• **WHAT YOU ARE ASKED TO DO**: Only some lines are wanted. Transcribe, exactly, the lines below from the line with "writeLearn v s" up to and including the line with "ADC_IEPE (R309) -/".

(DATASET ENTRIES Opens)

/-- ADC_STATUS (08, registers). -/
def State.adcStatus (s : State) : Nat :=
  (match s.adc.cap with
    | some c => b2n c.running + 4 + 8 * c.watch
    | none => 2 * b2n s.adc.cal.isSome) + 2 ^ 16 * s.chainsWriting + 2 ^ 20 * s.iepe.toNat

/-- Words 0x0600 to 0x0614. -/
def State.readAdc (s : State) (a : Nat) : Nat :=
  match a with
  | 0x600 => s.adcStatus
  | 0x604 => s.adc.ovrBlocks + 2 ^ 16 * s.adc.satBlocks
  | 0x608 => s.adc.bgCode.toNat + 2 ^ 24 * s.adc.bgFails
  | 0x60C => s.adc.iepeForce.toNat
  | 0x610 => s.adc.calStatus + 256 * s.adc.pending.length
  | 0x614 => ofSigned s.adc.calMean 32
  | _ => 0

/-- Code of a port state (R586). -/
def PortState.code : PortState → Nat
  | .off => 0
  | .training => 1
  | .up => 2
  | .sleep => 3
  | .down => 4

/-- CW_STATUS (R586). -/
def State.cwStatus (s : State) : Nat :=
  s.cw.chip.getD 0 + 16 * b2n s.cw.chip.isSome + 32 * s.cw.cfg.role + 128 * b2n s.cw.mismatch + 256 * s.cw.up.state.code +
  4096 * s.cw.dn.state.code + 2 ^ 16 * s.cw.chainLen + 2 ^ 24 * b2n s.cw.wakeIn + 2 ^ 25 * b2n s.cw.wakeOut

/-- CW_ERR_UP and CW_ERR_DN (R586). -/
def Port.errWord (x : Port) : Nat := x.crcErrs + 2 ^ 8 * x.codeErrs + 2 ^ 16 * x.replays + 2 ^ 24 * x.retrains

/-- Words 0x0700 to 0x0714 (R586). -/
def State.readCw (s : State) (a : Nat) : Nat :=
  match a with
  | 0x700 => s.cwStatus
  | 0x704 => s.cw.up.epoch + 2 ^ 8 * s.cw.dn.epoch + 2 ^ 16 * b2n s.cw.up.valid + 2 ^ 17 * b2n s.cw.dn.valid
  | 0x708 => s.cw.up.errWord
  | 0x70C => s.cw.dn.errWord
  | 0x710 => s.cw.dropTransit + 2 ^ 8 * s.cw.refusedIn + 2 ^ 16 * s.cw.msgLost + 2 ^ 24 * s.cw.unroutable
  | 0x714 => b2n s.cw.forceAwake
  | _ => 0

/-- Words 0x0800 to 0x0820 (05, registers). -/
def State.readOtp (s : State) (a : Nat) : Nat :=
  let o := s.otp
  match a with
  | 0x800 => o.lc + 256 * o.raw.toNat + 2 ^ 16 * b2n s.dapOpen
  | 0x804 => o.lockRd.toNat
  | 0x808 => o.lockWr.toNat
  | 0x80C => o.uncorr.toNat + 256 * o.corrected + 2 ^ 24 * b2n o.policyDefault
  | 0x810 => o.rollback
  | 0x814 => o.programmed.toNat + 16 * o.revoked.toNat + 256 * o.bootSlot
  | 0x818 => o.readWord + 2 ^ 16 * b2n o.readValid + 2 ^ 17 * b2n o.readUncorr + 2 ^ 18 * b2n o.readCorrected +
      2 ^ 19 * b2n o.readLocked
  | 0x81C => o.readData.toNat
  | 0x820 => o.progStatus + 256 * o.progWord
  | _ => 0

/-- STR_STATUS (R708). -/
def State.strStatus (s : State) : Nat :=
  s.strand.calSrc + 4 * (match s.force 0 with
    | some (t, _) => t
    | none => 0) + 8 * b2n (s.strand.run.isSome || !s.strand.commits.isEmpty) +
  ([1, 2, 3, 4].foldl (fun m h => m + b2n (s.force h).isSome * 2 ^ (3 + h)) 0) + 256 * s.strand.fallback.toNat

/-- Words 0x0900 to 0x0914 (R708). -/
def State.readStr (s : State) (a : Nat) : Nat :=
  match a with
  | 0x900 => s.strStatus
  | 0x904 => (match s.force 0 with
      | some (_, q) => q
      | none => 0)
  | 0x908 => s.strand.units + 2 ^ 16 * s.strand.verifyFails + 2 ^ 24 * s.strand.commitFails
  | 0x90C => if s.strand.recovered then s.wear.1 + 2 ^ 20 * s.wear.2 else 0
  | 0x910 => b2n s.strand.learn + 256 * s.strand.samples.length + 2 ^ 16 * s.strand.capStatus
  | 0x914 => s.strand.lastUf
  | _ => 0

/-- Mask of the READY berths among 32 (07, registers). -/
def State.readyMask (s : State) (base : Nat) : Nat :=
  (List.range 32).foldl (fun m i => m + b2n (s.berth (base + i) == .ready) * 2 ^ i) 0

/-- PIX_STATUS (07, registers). -/
def State.pixStatus (s : State) : Nat :=
  (match s.pix.cap with
    | some c => b2n c.reading.isSome + 8 + 16 * c.watch
    | none => 0) + 2 * b2n s.sentinelOn + 4 * b2n s.tide.xrefReady + 2 ^ 16 * s.pix.fsyncMisses + 2 ^ 24 * s.pix.defectUnres

/-- Words 0x0A00 to 0x0A14 (07, registers). -/
def State.readPix (s : State) (a : Nat) : Nat :=
  match a with
  | 0xA00 => s.pixStatus
  | 0xA04 => s.pix.sentPeriod + 2 ^ 20 * s.pix.sentExposure + 2 ^ 26 * s.pix.sentGain
  | 0xA08 => s.pix.sentEnergy + 2 ^ 16 * s.pix.sentFrames
  | 0xA0C => s.pix.frames
  | 0xA10 => s.readyMask 0
  | 0xA14 => s.readyMask 32
  | _ => 0

/-- State code of a watch (R53). -/
def WState.code : WState → Nat
  | .dormant => 0
  | .armed => 1
  | .waitingEnergy => 2
  | .running => 3
  | .checkpointed => 4
  | .done => 5
  | .faulted => 6

/-- WATCH_STATE of watch n (R58, R725). -/
def State.watchWord (s : State) (n : Nat) : Nat :=
  match s.watch? n with
  | some w => w.state.code + 8 * b2n w.pending + 16 * b2n w.groupWait + 32 * w.entry.owner + 256 * (w.faultCode % 256) +
      2 ^ 16 * min w.missed 255 + 2 ^ 24 * w.lastSeq
  | none => 0

/-- The word at a Quay address that is a multiple of 4; 0 where no register stands, and for a write-only one (R15, R630, R709). -/
def State.quayWord (s : State) (a : Nat) : Word :=
  BitVec.ofNat 32 (
    if a < 0x100 then s.readSys a
    else if a < 0x300 then s.readObx a
    else if a < 0x400 then s.readTide a
    else if a < 0x500 then s.readMbx a
    else if a < 0x600 then s.readGpio a
    else if a < 0x700 then s.readAdc a
    else if a < 0x800 then s.readCw a
    else if a < 0x900 then s.readOtp a
    else if a < 0xA00 then s.readStr a
    else if a < 0xB00 then s.readPix a
    else if 0x1000 ≤ a && a < 0x2000 then s.watchWord ((a - 0x1000) / 4)
    else 0)

/-- The byte at a Quay address: registers transfer lowest byte first (R9, R630). -/
def State.quayByte (s : State) (a : Nat) : Byte := BitVec.ofNat 8 ((s.quayWord (a / 4 * 4)).toNat / 256 ^ (a % 4))

/-! ### Writes -/

/-- A W1C write of SYS_ALARM: bits [10:1] (R719, R721); a bit that the device sets in the same tick stays at 1 (R712). -/
def clearAlarm (v : Word) (s : State) : State :=
  { s with sys := { s.sys with alarm := s.sys.alarm &&& ~~~(BitVec.ofNat 11 (v.toNat % 2 ^ 11 / 2 * 2) &&& ~~~s.fresh.alarm) } }

/-- The event-log unit that INDEX selects (R626). -/
def State.logUnitOf (s : State) (i : Nat) : Option (List Byte) :=
  if s.err.logReady then
    match s.err.newest with
    | some (u, _) =>
      let b := rdBytes s.strand.data (logUnitAddr ((u + 1024 - i) % 1024)) 64
      if leAt b 0 4 ≠ 0 && leAt b 0x3C 4 = crc32 (b.take 60) then some b else none
    | none => none
  else none

/-- A write of SYS_LOG_CTRL.INDEX: the selected unit comes into SYS_LOG_DATA, and VALID is set (R626, R716). -/
def selectLog (v : Word) (s : State) : State :=
  let i := v.toNat % 1024
  let b := s.logUnitOf i
  { s with err := { s.err with logIndex := i, logValid := true, logEmpty := b.isNone, logData := b.getD [] } }

/-- Pop the head record; the backlog moves up at BACKLOG_REFILL (R644). A stream slot that carries it pops nothing more (R762). -/
def popHead (s : State) : State :=
  match s.host.outbox with
  | _ :: t =>
    { s with host := { s.host with outbox := t, stream := s.host.stream.map (fun r => { r with gone := true }) } }
  | [] => s

/-- A write of OBX_POP (R644). -/
def writePop (v : Word) (s : State) : State := if v.getLsbD 0 then popHead s else s

/-- A write of OBX_IRQ (R637, R638). -/
def writeIrq (v : Word) (s : State) : State :=
  let t := v.toNat % 128
  { s with host := { s.host with thresh := min 64 (max 1 t), irqEn := BitVec.ofNat 4 (v.toNat / 256),
                                 pulse := v.getLsbD 12, activeHigh := v.getLsbD 13,
                                 pulseEnd := if v.getLsbD 12 then s.host.pulseEnd else none } }

/-- A W1C write of OBX_IRQ_STATUS: MBX, ALARM and BOOT (R637); one that is set in the same tick stays at 1 (R712). -/
def clearIrq (v : Word) (s : State) : State :=
  { s with host := { s.host with irq := s.host.irq &&& ~~~(BitVec.ofNat 4 (v.toNat % 16) &&& ~~~s.fresh.irq) } }

/-- A write of MBX_CMD queues a command with a copy of the arguments and wakes the device (R86, R654). -/
def writeMbxCmd (v : Word) (s : State) : State :=
  let s := wake s
  if s.host.mbx.length < 4 then
    let c : MbxCmd := { cmd := v.toNat % 256, tag := v.toNat / 256 % 256, args := s.host.mbxArgs }
    { s with host := { s.host with mbx := s.host.mbx ++ [c] } }
  else { s with host := { s.host with mbxDropped := true } }

/-- A write of MBX_ARGn (R654). -/
def writeMbxArg (n : Nat) (v : Word) (s : State) : State :=
  { s with host := { s.host with mbxArgs := setAt s.host.mbxArgs n v } }

/-- A write of MBX_STATUS: DROPPED (R654). -/
def clearDropped (v : Word) (s : State) : State :=
  if v.getLsbD 28 then { s with host := { s.host with mbxDropped := false } } else s

/-- A write of TIDE_CTRL: CHG_INHIBIT acts at the next sample, CLK_CAP on the step in force (R100, R125, R724). -/
def writeTideCtrl (v : Word) (s : State) : State :=
  applyStep { s with tide := { s.tide with chgInhibit := v.getLsbD 0, clkCap := BitVec.ofNat 2 (v.toNat / 16) } }

/-- A W1C write of TIDE_STATUS.CAP_MISMATCH (R130); one that is set in the same tick stays at 1 (R712). -/
def clearMismatch (v : Word) (s : State) : State :=
  if v.getLsbD 3 && !s.fresh.mismatch then { s with tide := { s.tide with capMismatch := false } } else s

/-- A write of GPIO_ALARMn; its reserved bits are ignored (R665, R680). -/
def writeAlarmCfg (n : Nat) (v : Word) (s : State) : State :=
  { s with gpio := { s.gpio with alarmCfg := setAt s.gpio.alarmCfg n (v &&& 0xFF7F0FFF) } }

/-- A write of ADC_IEPE.FORCE (R309); what SHUTDOWN clears in the same tick stays clear (R657, R712). -/
def writeIepe (v : Word) (s : State) : State :=
  if s.fresh.iepe then s else { s with adc := { s.adc with iepeForce := BitVec.ofNat 4 v.toNat } }

/-- A write of CW_CTRL.FORCE_AWAKE (R582). -/
def writeForceAwake (v : Word) (s : State) : State := { s with cw := { s.cw with forceAwake := v.getLsbD 0 } }

/-- A write of OTP_LOCK_RD: its bits stick (R210). -/
def writeLockRd (v : Word) (s : State) : State :=
  { s with otp := { s.otp with lockRd := s.otp.lockRd ||| BitVec.ofNat 8 v.toNat } }

/-- A write of OTP_LOCK_WR: its bits stick (R210). -/
def writeLockWr (v : Word) (s : State) : State :=
  { s with otp := { s.otp with lockWr := s.otp.lockWr ||| BitVec.ofNat 8 v.toNat } }

/-- A write ignored under R716. -/
def ignoreWrite (s : State) : State := { s with host := { s.host with wrIgnored := satAdd s.host.wrIgnored 1 255 } }

/-- A commit asked for by a capacitance batch. -/
def Commit.isLearn (c : Commit) : Bool := decide (c.cause = .learn)

/-- A write of STR_CAP_CTRL.LEARN starts a batch; 0 discards the samples taken so far, with the commit that waits to write
their mean (R702, R703, R716). A LEARN bit that the device clears in the same tick stays 0 (R712). -/
def writeLearn (v : Word) (s : State) : State :=
  if s.booted && s.tide.block.isSome then
    if v.getLsbD 0 then
      if s.strand.learn || s.fresh.learn then s else { s with strand := { s.strand with learn := true, samples := [] } }
    else { s with strand := { s.strand with learn := false, samples := [],
                                            commits := s.strand.commits.filter (fun c => !c.isLearn) } }
  else ignoreWrite s

/-- A write of PIX_SENT_CFG, from the next sentinel frame, which only becomes the reference (R281, R283). -/
def writeSentCfg (v : Word) (s : State) : State :=
  let n := v.toNat
  { s with pix := { s.pix with sentPeriod := max 16384 (fld n 0 20), sentExposure := max 1 (fld n 20 6),
                               sentGain := min 4 (fld n 26 3), reference := none } }

/-- What an applied write of any register does (R634, R711, R716); an unassigned or read-only address ignores it (R16). -/
def writeReg (a : Nat) (v : Word) (s : State) : State :=
  if 0x404 ≤ a && a ≤ 0x420 && a % 4 == 0 then writeMbxArg ((a - 0x404) / 4) v s
  else if 0x520 ≤ a && a < 0x540 && a % 4 == 0 then writeAlarmCfg ((a - 0x520) / 4) v s
  else if 0x540 ≤ a && a < 0x5A0 && a % 4 == 0 then writePin ((a - 0x540) / 4) v s
  else match a with
    | 0x00C => clearAlarm v s
    | 0x01C => softReset v s
    | 0x06C => selectLog v s
    | 0x104 => writeIrq v s
    | 0x108 => clearIrq v s
    | 0x10C => writePop v s
    | 0x300 => clearMismatch v s
    | 0x304 => writeTideCtrl v s
    | 0x400 => writeMbxCmd v s
    | 0x424 => clearDropped v s
    | 0x504 => writeGpioOut v s
    | 0x508 => writeGpioOe v s
    | 0x50C => writePilsel v s
    | 0x510 => writePilcfg v s
    | 0x514 => clearPilEvents v s
    | 0x518 => clearAlarmLines v s
    | 0x60C => writeIepe v s
    | 0x714 => writeForceAwake v s
    | 0x804 => writeLockRd v s
    | 0x808 => writeLockWr v s
    | 0x818 => otpReadAddr v s
    | 0x910 => writeLearn v s
    | 0xA04 => writeSentCfg v s
    | _ => s

/-! ### Commands -/

/-- REGISTER_WRITE (R634) -/
def execRegisterWrite (a : BitVec 16) (v : Word) (s : State) : Host.Outcome State Fault Refusal :=
  .next (inService s (applied a.toNat v (writeReg a.toNat v)))
/-- SYS_ALARM (R721) -/
def execSysAlarm (v : Word) (s : State) : Host.Outcome State Fault Refusal := .next (inService s (applied 0x00C v (clearAlarm v)))
/-- SYS_LOG_CTRL (R626) -/
def execSysLogCtrl (v : Word) (s : State) : Host.Outcome State Fault Refusal := .next (inService s (applied 0x06C v (selectLog v)))
/-- OBX_POP (R644) -/
def execObxPop (v : Word) (s : State) : Host.Outcome State Fault Refusal := .next (inService s (applied 0x10C v (writePop v)))
/-- OBX_IRQ (R637) -/
def execObxIrq (v : Word) (s : State) : Host.Outcome State Fault Refusal := .next (inService s (applied 0x104 v (writeIrq v)))
/-- OBX_IRQ_STATUS (R637) -/
def execObxIrqStatus (v : Word) (s : State) : Host.Outcome State Fault Refusal := .next (inService s (applied 0x108 v (clearIrq v)))
/-- MBX_STATUS (R654) -/
def execMbxStatus (v : Word) (s : State) : Host.Outcome State Fault Refusal := .next (inService s (applied 0x424 v (clearDropped v)))
/-- CHG_INHIBIT (R100) -/
def execChgInhibit (v : Word) (s : State) : Host.Outcome State Fault Refusal := .next (inService s (applied 0x304 v (writeTideCtrl v)))
/-- CLK_CAP (R724) -/
def execClkCap (v : Word) (s : State) : Host.Outcome State Fault Refusal := .next (inService s (applied 0x304 v (writeTideCtrl v)))
/-- CAP_MISMATCH (R130) -/
def execCapMismatch (v : Word) (s : State) : Host.Outcome State Fault Refusal := .next (inService s (applied 0x300 v (clearMismatch v)))
/-- ADC_IEPE (R309) -/
def execAdcIepe (v : Word) (s : State) : Host.Outcome State Fault Refusal := .next (inService s (applied 0x60C v (writeIepe v)))
/-- FORCE_AWAKE (R582) -/
def execForceAwake (v : Word) (s : State) : Host.Outcome State Fault Refusal := .next (inService s (applied 0x714 v (writeForceAwake v)))
/-- OTP_LOCK_RD (R210) -/
def execOtpLockRd (v : Word) (s : State) : Host.Outcome State Fault Refusal := .next (inService s (applied 0x804 v (writeLockRd v)))
/-- OTP_LOCK_WR (R210) -/
def execOtpLockWr (v : Word) (s : State) : Host.Outcome State Fault Refusal := .next (inService s (applied 0x808 v (writeLockWr v)))
/-- OTP_READ_ADDR (R758) -/
def execOtpReadAddr (v : Word) (s : State) : Host.Outcome State Fault Refusal := .next (inService s (applied 0x818 v (otpReadAddr v)))
/-- LEARN (R702) -/
def execLearn (v : Word) (s : State) : Host.Outcome State Fault Refusal := .next (inService s (applied 0x910 v (writeLearn v)))
/-- PIX_SENT_CFG (R281) -/
def execPixSentCfg (v : Word) (s : State) : Host.Outcome State Fault Refusal := .next (inService s (applied 0xA04 v (writeSentCfg v)))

(DATASET ENTRIES Closes)

• **EXERCISE ANSWER**:
    | 0x910 => writeLearn v s
    | 0xA04 => writeSentCfg v s
    | _ => s

/-! ### Commands -/

/-- REGISTER_WRITE (R634) -/
def execRegisterWrite (a : BitVec 16) (v : Word) (s : State) : Host.Outcome State Fault Refusal :=
  .next (inService s (applied a.toNat v (writeReg a.toNat v)))
/-- SYS_ALARM (R721) -/
def execSysAlarm (v : Word) (s : State) : Host.Outcome State Fault Refusal := .next (inService s (applied 0x00C v (clearAlarm v)))
/-- SYS_LOG_CTRL (R626) -/
def execSysLogCtrl (v : Word) (s : State) : Host.Outcome State Fault Refusal := .next (inService s (applied 0x06C v (selectLog v)))
/-- OBX_POP (R644) -/
def execObxPop (v : Word) (s : State) : Host.Outcome State Fault Refusal := .next (inService s (applied 0x10C v (writePop v)))
/-- OBX_IRQ (R637) -/
def execObxIrq (v : Word) (s : State) : Host.Outcome State Fault Refusal := .next (inService s (applied 0x104 v (writeIrq v)))
/-- OBX_IRQ_STATUS (R637) -/
def execObxIrqStatus (v : Word) (s : State) : Host.Outcome State Fault Refusal := .next (inService s (applied 0x108 v (clearIrq v)))
/-- MBX_STATUS (R654) -/
def execMbxStatus (v : Word) (s : State) : Host.Outcome State Fault Refusal := .next (inService s (applied 0x424 v (clearDropped v)))
/-- CHG_INHIBIT (R100) -/
def execChgInhibit (v : Word) (s : State) : Host.Outcome State Fault Refusal := .next (inService s (applied 0x304 v (writeTideCtrl v)))
/-- CLK_CAP (R724) -/
def execClkCap (v : Word) (s : State) : Host.Outcome State Fault Refusal := .next (inService s (applied 0x304 v (writeTideCtrl v)))
/-- CAP_MISMATCH (R130) -/
def execCapMismatch (v : Word) (s : State) : Host.Outcome State Fault Refusal := .next (inService s (applied 0x300 v (clearMismatch v)))
/-- ADC_IEPE (R309) -/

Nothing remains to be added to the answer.